Stored data:

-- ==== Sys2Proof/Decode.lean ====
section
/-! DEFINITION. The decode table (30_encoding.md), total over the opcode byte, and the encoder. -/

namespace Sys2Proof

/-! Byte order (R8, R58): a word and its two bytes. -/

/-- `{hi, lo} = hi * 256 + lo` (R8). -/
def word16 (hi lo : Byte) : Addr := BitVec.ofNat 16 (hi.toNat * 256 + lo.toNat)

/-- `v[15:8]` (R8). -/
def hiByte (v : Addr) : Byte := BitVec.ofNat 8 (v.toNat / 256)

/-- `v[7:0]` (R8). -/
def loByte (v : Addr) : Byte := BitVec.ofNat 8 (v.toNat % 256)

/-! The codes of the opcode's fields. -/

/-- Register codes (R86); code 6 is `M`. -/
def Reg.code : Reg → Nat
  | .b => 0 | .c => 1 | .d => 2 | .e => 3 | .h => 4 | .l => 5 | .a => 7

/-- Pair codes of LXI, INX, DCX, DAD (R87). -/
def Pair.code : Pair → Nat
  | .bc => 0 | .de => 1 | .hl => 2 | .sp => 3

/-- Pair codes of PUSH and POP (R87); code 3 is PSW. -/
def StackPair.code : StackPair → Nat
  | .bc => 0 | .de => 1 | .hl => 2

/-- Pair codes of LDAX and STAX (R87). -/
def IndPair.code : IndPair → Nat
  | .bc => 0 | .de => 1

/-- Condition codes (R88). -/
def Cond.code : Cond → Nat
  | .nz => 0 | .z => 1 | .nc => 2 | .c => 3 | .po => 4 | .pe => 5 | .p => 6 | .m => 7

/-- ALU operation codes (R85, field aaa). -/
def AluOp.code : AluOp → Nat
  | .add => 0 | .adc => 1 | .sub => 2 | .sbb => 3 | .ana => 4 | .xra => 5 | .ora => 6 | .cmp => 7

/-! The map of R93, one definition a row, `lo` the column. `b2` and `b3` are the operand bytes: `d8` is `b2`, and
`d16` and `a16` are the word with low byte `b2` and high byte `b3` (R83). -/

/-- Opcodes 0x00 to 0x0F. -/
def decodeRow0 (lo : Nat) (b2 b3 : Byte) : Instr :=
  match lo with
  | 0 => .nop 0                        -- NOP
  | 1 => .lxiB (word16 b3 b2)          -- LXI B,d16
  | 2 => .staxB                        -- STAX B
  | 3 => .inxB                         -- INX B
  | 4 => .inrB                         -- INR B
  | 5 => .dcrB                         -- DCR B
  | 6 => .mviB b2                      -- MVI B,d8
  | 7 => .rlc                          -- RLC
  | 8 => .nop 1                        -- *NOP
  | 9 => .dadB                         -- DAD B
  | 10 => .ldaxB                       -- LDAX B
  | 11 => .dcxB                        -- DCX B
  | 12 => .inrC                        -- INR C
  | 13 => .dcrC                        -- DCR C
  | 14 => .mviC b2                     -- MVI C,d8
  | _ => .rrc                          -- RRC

---

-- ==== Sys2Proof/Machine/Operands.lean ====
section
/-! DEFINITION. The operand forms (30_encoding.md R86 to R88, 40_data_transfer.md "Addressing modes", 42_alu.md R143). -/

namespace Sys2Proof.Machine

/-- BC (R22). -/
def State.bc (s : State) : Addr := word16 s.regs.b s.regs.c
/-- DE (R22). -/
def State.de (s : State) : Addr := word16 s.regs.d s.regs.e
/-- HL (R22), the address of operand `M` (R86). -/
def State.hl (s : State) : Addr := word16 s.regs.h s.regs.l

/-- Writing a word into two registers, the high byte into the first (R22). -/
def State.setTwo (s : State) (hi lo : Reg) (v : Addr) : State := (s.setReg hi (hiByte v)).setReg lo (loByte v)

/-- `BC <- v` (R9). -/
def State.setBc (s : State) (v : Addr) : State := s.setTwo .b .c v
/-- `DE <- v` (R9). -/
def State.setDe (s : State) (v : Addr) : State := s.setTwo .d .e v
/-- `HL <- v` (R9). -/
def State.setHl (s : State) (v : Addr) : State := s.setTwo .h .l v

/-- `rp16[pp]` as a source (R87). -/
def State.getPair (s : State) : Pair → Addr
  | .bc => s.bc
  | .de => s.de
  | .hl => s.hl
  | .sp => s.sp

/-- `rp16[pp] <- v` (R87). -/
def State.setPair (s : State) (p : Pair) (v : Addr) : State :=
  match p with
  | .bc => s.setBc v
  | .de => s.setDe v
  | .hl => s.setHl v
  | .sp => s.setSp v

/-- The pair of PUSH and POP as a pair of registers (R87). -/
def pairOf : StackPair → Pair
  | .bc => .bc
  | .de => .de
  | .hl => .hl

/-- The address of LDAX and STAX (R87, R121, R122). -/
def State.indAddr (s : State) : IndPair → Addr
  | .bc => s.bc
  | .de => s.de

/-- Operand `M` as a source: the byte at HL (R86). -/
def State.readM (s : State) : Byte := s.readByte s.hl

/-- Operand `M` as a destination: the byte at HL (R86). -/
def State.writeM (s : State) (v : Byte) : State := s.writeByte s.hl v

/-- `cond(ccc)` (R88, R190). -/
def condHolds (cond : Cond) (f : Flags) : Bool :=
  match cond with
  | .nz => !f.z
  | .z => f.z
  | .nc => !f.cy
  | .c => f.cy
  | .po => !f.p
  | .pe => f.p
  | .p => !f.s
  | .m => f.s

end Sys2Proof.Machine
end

__Directions__
What you return should be exactly the lines above, starting at the one with "def State.setPair (s" and ending at the one with "def State.readM (s", and nothing else.

__Result of this exercise__
def State.setPair (s : State) (p : Pair) (v : Addr) : State :=
  match p with
  | .bc => s.setBc v
  | .de => s.setDe v
  | .hl => s.setHl v
  | .sp => s.setSp v

/-- The pair of PUSH and POP as a pair of registers (R87). -/
def pairOf : StackPair → Pair
  | .bc => .bc
  | .de => .de
  | .hl => .hl

/-- The address of LDAX and STAX (R87, R121, R122). -/
def State.indAddr (s : State) : IndPair → Addr
  | .bc => s.bc
  | .de => s.de

/-- Operand `M` as a source: the byte at HL (R86). -/
def State.readM (s : State) : Byte := s.readByte s.hl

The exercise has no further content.